▸ REQUIRED WORK
Copy each line below that contains "base".

━━ RECORDED DATA ━━

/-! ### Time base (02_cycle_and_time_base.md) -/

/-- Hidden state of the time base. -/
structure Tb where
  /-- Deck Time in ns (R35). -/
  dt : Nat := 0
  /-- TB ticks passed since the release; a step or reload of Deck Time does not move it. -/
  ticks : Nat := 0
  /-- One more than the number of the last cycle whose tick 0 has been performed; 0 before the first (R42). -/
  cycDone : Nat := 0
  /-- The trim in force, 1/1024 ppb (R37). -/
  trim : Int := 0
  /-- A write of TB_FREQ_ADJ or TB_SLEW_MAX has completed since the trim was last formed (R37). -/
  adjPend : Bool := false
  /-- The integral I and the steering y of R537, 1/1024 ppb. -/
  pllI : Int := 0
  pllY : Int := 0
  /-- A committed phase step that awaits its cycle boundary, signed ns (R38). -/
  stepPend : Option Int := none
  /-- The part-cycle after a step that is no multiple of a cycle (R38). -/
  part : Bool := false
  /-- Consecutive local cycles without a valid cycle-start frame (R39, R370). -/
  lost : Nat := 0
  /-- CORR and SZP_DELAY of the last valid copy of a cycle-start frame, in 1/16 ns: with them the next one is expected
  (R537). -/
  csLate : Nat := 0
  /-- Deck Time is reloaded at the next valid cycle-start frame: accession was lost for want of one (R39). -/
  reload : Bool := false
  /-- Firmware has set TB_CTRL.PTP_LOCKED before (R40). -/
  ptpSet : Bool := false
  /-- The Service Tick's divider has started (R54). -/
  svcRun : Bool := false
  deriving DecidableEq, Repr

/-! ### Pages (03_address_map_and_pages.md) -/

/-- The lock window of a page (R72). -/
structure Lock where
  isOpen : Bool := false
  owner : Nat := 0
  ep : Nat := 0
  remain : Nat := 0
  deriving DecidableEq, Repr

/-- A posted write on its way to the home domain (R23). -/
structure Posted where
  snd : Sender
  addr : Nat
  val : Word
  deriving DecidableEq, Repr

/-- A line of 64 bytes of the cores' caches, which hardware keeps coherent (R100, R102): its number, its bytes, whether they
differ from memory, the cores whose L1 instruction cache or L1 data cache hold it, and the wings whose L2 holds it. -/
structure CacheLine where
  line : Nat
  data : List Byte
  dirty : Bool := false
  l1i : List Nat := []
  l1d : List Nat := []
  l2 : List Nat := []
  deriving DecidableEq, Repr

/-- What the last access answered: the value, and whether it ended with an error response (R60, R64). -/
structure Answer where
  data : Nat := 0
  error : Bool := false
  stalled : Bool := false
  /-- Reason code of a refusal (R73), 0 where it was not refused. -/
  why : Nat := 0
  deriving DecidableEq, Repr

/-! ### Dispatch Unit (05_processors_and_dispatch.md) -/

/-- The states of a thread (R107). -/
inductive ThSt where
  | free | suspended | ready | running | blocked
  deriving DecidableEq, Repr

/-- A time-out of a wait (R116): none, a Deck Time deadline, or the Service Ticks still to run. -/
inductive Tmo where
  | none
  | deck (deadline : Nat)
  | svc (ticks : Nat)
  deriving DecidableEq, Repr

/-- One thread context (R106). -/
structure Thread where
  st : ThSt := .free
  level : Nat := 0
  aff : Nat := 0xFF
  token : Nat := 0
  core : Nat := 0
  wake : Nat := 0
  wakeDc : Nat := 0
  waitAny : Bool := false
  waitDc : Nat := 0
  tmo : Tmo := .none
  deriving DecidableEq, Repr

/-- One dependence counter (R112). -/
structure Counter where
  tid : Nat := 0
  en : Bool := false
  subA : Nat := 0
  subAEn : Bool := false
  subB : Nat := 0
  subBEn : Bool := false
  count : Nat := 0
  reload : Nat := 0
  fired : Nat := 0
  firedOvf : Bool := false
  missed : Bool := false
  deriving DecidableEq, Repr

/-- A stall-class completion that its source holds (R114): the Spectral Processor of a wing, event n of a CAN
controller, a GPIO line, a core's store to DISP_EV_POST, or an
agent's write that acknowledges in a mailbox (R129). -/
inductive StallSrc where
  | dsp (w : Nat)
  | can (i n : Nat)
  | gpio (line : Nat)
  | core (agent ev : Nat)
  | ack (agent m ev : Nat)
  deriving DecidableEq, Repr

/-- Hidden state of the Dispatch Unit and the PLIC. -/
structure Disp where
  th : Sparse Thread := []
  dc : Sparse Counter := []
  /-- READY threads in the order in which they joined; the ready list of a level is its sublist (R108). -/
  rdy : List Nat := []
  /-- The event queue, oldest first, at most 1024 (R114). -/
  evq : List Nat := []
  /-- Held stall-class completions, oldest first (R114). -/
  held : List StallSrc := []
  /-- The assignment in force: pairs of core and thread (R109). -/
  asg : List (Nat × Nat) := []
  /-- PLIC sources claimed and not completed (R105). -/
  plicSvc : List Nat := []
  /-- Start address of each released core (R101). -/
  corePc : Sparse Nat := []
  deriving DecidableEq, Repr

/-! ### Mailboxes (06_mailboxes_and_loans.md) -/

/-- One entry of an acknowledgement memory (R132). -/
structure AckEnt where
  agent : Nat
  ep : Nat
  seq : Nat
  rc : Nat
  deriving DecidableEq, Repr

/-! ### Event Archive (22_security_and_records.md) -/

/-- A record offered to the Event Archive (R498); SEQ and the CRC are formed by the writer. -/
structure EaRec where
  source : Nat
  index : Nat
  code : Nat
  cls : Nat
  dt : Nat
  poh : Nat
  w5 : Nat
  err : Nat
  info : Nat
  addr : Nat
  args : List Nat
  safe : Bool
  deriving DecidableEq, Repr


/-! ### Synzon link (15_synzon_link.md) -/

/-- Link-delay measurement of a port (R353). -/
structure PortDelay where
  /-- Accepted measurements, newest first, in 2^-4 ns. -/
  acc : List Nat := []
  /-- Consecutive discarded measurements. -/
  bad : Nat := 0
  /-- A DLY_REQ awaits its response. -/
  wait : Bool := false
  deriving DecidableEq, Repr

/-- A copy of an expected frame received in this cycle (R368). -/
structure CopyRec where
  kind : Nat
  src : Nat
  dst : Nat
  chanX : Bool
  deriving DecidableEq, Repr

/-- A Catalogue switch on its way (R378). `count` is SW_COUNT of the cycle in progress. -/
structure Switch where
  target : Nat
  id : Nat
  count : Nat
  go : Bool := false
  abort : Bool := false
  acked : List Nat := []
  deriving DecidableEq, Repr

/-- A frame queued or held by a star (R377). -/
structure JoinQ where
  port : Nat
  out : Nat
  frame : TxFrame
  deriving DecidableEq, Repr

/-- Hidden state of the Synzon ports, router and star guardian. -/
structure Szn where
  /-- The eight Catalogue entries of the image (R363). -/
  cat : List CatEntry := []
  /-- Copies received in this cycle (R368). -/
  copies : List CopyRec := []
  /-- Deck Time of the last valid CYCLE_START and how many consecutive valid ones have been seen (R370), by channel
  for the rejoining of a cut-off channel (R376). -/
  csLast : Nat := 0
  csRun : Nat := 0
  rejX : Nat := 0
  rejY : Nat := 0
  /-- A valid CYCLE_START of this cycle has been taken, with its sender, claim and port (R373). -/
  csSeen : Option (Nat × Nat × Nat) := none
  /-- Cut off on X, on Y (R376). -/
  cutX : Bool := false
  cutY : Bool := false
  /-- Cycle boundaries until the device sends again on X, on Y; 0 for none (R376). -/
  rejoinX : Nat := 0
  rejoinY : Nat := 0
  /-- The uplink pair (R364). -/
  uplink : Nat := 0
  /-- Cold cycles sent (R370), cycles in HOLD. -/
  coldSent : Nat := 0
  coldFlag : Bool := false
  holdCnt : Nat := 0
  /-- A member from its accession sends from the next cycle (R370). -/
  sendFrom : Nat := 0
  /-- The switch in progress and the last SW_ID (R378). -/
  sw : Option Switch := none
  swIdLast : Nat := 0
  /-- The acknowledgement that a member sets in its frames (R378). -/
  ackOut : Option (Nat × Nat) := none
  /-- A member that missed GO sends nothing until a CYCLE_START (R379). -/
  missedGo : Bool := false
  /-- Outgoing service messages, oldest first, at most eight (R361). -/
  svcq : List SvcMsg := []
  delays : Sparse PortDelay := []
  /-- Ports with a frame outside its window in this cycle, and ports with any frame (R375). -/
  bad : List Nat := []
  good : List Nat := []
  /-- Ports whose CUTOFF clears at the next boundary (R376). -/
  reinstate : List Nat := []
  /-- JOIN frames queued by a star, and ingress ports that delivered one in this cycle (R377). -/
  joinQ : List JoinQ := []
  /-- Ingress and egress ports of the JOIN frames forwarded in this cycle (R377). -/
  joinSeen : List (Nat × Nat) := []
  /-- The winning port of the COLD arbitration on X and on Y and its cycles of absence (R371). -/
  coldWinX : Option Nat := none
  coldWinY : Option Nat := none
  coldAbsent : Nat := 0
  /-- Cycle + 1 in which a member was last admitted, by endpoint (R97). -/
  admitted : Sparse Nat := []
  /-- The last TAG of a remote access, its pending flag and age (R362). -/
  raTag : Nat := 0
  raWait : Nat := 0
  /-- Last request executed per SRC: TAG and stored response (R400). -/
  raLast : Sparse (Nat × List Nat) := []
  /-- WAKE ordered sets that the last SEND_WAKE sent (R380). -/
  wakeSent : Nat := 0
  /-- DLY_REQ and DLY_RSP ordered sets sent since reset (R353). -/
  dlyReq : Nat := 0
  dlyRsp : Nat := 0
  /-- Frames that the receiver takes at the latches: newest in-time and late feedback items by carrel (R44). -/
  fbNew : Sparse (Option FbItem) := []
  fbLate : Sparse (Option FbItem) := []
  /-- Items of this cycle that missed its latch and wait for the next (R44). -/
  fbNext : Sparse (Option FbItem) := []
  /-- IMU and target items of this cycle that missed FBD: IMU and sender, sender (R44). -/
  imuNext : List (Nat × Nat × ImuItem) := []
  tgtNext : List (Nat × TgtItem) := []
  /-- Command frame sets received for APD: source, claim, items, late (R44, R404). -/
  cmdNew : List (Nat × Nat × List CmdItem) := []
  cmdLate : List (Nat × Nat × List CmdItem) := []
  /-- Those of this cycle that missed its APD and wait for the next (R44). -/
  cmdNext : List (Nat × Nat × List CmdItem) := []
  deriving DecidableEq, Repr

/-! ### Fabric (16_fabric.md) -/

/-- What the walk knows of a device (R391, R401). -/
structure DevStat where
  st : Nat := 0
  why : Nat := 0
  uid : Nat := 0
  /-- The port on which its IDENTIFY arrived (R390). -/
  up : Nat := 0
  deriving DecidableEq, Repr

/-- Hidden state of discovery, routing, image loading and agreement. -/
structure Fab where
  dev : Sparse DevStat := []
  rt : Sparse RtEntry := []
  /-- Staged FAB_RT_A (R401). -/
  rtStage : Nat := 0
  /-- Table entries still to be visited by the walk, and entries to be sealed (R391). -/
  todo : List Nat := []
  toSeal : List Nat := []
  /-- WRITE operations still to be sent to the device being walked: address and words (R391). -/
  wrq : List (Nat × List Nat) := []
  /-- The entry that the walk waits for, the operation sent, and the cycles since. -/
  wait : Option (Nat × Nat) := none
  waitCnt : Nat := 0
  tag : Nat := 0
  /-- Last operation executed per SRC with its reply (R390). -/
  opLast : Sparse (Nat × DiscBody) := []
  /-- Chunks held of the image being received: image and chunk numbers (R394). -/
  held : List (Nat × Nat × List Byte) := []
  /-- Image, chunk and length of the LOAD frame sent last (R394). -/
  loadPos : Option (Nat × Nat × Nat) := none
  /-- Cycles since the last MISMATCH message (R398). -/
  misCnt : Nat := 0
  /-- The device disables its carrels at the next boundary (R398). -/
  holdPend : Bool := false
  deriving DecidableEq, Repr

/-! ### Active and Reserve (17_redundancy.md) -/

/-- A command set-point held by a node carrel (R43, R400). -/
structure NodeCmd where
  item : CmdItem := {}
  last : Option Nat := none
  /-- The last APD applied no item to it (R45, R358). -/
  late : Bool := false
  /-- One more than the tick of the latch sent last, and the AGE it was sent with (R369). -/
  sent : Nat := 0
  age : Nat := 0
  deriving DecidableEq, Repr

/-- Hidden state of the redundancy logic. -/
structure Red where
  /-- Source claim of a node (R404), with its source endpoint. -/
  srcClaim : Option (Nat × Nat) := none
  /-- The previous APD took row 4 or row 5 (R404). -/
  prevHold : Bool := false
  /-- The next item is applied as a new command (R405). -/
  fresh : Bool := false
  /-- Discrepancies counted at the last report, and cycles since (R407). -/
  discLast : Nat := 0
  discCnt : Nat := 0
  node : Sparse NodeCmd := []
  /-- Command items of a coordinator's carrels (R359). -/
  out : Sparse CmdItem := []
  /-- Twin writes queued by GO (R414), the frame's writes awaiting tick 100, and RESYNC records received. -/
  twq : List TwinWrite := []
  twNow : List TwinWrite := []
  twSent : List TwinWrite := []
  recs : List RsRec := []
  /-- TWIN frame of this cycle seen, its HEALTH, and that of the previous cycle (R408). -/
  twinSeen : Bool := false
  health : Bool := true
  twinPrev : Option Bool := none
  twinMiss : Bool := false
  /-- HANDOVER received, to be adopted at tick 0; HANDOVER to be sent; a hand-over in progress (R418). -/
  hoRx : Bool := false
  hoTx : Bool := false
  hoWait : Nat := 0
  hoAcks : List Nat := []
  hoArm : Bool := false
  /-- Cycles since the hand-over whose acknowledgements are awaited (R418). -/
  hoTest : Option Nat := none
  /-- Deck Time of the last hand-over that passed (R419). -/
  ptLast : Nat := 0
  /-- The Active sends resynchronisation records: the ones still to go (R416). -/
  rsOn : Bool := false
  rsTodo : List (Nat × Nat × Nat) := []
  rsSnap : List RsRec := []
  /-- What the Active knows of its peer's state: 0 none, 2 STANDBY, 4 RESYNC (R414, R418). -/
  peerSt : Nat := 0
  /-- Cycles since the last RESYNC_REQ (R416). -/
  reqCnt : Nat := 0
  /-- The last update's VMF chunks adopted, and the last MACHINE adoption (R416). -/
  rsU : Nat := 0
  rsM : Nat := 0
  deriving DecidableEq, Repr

━━━

▸ FINISHED EXERCISE
/-! ### Time base (02_cycle_and_time_base.md) -/
/-- Hidden state of the time base. -/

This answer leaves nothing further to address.